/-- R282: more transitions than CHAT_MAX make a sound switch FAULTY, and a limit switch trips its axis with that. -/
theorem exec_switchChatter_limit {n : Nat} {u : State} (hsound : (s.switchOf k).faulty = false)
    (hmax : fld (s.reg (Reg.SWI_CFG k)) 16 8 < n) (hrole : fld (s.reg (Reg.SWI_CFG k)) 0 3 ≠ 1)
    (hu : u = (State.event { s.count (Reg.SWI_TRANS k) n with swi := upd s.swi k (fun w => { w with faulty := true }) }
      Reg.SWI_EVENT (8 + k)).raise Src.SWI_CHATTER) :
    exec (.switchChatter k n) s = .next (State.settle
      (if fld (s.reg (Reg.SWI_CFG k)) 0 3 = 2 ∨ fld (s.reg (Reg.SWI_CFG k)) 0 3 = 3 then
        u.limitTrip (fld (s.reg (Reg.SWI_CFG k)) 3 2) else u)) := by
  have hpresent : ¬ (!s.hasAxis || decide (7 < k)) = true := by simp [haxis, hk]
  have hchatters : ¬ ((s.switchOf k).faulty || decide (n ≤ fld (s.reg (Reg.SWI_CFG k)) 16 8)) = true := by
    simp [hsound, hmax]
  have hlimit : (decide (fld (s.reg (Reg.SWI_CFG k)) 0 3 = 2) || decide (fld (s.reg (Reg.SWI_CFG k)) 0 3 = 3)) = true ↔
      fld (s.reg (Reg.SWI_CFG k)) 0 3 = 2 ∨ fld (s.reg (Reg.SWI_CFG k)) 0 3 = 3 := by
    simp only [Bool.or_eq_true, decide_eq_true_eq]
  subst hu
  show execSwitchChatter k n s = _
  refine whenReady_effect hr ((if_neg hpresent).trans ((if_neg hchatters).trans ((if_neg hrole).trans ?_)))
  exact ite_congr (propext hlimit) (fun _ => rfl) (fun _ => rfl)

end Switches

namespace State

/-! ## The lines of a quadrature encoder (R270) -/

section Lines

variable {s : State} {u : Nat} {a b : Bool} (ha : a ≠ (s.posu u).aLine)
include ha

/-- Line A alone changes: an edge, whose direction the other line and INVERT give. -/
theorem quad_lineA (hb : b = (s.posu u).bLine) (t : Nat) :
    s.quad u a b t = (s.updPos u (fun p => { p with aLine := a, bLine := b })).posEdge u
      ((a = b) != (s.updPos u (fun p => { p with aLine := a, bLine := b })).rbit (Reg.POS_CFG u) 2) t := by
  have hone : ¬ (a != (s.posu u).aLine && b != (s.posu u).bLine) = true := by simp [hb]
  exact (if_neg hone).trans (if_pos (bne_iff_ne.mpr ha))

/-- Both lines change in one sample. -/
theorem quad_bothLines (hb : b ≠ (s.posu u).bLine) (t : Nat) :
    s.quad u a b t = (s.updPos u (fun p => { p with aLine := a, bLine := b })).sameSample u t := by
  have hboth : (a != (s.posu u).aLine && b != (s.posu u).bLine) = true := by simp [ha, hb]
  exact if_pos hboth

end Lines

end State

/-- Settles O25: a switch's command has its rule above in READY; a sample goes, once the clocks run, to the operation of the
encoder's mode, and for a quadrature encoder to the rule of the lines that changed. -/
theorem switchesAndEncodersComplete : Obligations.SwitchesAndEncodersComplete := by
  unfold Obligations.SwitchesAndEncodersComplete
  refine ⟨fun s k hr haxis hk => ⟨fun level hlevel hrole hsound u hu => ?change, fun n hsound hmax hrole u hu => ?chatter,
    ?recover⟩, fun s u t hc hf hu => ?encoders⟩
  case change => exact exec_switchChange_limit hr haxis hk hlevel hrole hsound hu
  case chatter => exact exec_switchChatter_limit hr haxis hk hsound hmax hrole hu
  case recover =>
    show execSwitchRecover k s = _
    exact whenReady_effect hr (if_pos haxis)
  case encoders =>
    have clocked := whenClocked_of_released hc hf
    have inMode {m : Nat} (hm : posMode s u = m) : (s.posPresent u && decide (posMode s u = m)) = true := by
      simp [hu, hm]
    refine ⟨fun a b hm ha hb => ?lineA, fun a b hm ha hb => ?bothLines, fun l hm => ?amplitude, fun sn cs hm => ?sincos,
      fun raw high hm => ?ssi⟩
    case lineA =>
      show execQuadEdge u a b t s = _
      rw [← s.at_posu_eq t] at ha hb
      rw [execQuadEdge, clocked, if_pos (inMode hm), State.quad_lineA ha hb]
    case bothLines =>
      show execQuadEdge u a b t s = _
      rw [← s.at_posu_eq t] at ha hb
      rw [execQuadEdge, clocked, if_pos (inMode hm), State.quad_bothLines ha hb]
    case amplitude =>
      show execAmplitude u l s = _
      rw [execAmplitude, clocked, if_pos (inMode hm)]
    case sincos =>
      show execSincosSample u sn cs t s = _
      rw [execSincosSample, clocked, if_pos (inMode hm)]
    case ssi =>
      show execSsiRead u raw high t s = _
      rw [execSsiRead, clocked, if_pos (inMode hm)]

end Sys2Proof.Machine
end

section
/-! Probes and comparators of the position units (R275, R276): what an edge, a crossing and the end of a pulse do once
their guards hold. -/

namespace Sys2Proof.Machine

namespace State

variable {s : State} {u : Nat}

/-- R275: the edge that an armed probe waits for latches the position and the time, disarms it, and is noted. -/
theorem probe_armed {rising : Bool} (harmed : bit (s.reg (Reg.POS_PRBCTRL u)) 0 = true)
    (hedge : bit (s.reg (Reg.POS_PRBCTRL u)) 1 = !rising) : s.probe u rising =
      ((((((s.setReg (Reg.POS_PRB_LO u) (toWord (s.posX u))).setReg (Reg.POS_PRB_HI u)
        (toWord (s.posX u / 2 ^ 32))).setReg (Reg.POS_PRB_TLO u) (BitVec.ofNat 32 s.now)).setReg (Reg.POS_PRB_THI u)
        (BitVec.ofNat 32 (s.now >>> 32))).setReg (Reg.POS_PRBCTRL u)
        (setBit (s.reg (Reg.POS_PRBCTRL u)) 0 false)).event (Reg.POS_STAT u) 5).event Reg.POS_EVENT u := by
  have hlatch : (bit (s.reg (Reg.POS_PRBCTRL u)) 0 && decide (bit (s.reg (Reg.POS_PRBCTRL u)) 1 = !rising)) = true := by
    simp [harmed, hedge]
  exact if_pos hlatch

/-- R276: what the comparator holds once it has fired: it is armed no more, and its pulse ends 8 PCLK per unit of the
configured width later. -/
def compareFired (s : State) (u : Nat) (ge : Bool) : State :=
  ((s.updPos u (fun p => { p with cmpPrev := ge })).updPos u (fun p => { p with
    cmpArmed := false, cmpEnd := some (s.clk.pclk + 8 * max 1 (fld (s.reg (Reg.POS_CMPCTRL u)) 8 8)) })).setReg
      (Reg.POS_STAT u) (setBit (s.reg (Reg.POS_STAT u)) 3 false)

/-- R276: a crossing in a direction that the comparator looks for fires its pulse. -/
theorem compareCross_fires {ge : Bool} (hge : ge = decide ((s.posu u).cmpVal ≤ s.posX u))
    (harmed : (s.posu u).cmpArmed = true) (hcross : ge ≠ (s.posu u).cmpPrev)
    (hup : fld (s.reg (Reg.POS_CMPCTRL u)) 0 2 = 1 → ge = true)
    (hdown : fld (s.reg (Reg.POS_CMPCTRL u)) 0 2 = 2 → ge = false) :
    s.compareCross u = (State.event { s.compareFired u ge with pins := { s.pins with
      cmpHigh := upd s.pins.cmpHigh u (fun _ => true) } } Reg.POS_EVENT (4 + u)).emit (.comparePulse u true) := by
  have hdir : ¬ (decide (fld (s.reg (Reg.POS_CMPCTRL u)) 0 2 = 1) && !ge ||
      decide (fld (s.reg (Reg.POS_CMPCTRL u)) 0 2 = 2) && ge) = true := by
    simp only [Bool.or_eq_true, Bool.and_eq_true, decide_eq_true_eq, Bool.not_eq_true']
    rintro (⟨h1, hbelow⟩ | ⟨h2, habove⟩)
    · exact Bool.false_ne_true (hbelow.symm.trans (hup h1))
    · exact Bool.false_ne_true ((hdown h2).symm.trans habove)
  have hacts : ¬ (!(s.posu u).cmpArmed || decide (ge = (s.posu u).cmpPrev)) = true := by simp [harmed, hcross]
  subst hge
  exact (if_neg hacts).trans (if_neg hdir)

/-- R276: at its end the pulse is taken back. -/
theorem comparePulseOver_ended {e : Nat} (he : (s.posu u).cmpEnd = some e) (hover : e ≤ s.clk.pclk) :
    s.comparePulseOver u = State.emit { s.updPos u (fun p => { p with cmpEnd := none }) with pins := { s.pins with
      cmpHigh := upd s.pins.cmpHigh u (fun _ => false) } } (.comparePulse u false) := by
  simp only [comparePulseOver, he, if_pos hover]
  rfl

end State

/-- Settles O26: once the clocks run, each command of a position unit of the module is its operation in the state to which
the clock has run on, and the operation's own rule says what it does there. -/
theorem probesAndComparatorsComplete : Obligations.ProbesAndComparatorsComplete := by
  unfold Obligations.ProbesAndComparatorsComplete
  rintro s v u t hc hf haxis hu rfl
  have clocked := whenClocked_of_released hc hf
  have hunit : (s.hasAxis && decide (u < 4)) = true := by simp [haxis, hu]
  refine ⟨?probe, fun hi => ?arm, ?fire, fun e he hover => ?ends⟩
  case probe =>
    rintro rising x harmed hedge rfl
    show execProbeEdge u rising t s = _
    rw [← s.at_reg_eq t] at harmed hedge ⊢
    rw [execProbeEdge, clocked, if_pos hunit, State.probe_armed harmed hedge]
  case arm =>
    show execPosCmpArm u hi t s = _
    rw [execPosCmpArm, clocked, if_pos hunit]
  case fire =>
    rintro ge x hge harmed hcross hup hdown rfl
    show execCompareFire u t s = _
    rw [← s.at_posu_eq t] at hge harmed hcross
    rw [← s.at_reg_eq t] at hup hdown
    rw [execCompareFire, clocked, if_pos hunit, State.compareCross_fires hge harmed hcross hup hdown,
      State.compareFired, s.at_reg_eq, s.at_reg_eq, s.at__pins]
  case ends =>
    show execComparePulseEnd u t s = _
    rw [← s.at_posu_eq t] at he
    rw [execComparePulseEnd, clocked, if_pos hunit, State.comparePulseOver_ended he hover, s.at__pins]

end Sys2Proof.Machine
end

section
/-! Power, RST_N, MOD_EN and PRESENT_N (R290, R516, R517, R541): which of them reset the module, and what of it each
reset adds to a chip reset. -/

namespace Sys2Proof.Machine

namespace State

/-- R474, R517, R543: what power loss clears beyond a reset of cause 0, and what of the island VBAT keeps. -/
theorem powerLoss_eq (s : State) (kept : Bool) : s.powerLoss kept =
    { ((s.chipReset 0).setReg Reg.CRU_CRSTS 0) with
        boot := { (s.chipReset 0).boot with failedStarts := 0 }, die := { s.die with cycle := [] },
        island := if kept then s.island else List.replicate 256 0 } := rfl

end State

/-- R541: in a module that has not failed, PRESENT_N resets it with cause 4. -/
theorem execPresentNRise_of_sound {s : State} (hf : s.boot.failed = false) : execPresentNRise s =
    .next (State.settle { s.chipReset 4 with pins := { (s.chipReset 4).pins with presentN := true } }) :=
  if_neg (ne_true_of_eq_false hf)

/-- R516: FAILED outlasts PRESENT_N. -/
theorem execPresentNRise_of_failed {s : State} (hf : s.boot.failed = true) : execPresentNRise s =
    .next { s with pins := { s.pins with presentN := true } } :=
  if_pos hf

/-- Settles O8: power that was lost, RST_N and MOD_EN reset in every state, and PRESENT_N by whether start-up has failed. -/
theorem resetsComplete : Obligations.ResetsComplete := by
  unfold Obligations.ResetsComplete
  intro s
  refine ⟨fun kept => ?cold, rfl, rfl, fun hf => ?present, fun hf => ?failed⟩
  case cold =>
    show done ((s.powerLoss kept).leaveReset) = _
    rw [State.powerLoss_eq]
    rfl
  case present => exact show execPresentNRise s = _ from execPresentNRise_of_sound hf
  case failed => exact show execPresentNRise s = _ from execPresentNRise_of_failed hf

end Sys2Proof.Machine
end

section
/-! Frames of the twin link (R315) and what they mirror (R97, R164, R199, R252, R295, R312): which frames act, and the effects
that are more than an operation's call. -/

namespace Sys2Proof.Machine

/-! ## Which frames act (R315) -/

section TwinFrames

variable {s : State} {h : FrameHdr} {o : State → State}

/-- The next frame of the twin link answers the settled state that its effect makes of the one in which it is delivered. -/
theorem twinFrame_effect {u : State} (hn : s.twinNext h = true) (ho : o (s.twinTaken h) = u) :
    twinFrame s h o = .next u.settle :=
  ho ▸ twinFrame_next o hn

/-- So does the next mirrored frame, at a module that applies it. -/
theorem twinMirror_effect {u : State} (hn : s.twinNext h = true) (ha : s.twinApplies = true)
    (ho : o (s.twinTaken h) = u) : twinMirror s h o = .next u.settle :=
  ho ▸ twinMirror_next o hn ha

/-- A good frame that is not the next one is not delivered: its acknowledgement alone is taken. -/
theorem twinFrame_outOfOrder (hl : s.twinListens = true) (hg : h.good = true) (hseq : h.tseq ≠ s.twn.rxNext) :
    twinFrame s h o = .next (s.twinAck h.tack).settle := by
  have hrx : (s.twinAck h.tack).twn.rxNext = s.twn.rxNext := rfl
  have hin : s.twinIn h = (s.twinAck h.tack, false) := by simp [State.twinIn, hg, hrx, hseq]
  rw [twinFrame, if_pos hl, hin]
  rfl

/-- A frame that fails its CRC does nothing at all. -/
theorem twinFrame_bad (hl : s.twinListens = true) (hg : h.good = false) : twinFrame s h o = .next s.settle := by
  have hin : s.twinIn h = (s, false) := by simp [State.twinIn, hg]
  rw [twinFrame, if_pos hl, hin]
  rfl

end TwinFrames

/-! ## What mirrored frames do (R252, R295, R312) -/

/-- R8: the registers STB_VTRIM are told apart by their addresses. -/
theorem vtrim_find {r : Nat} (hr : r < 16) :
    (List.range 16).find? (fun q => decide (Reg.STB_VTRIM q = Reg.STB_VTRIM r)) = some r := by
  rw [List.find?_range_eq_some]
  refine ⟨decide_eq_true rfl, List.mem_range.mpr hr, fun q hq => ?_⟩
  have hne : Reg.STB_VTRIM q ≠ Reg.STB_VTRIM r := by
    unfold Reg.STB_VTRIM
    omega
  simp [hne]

DIRECTIONS FOR THIS TASK: Beginning at the first line of the data above, retype each line until you reach the line containing "Reg.SWI_EVENT (8 +", and include that one too. Add nothing else.

OUTPUT OF THE TASK:
/-- R282: more transitions than CHAT_MAX make a sound switch FAULTY, and a limit switch trips its axis with that. -/
theorem exec_switchChatter_limit {n : Nat} {u : State} (hsound : (s.switchOf k).faulty = false)
    (hmax : fld (s.reg (Reg.SWI_CFG k)) 16 8 < n) (hrole : fld (s.reg (Reg.SWI_CFG k)) 0 3 ≠ 1)
    (hu : u = (State.event { s.count (Reg.SWI_TRANS k) n with swi := upd s.swi k (fun w => { w with faulty := true }) }
      Reg.SWI_EVENT (8 + k)).raise Src.SWI_CHATTER) :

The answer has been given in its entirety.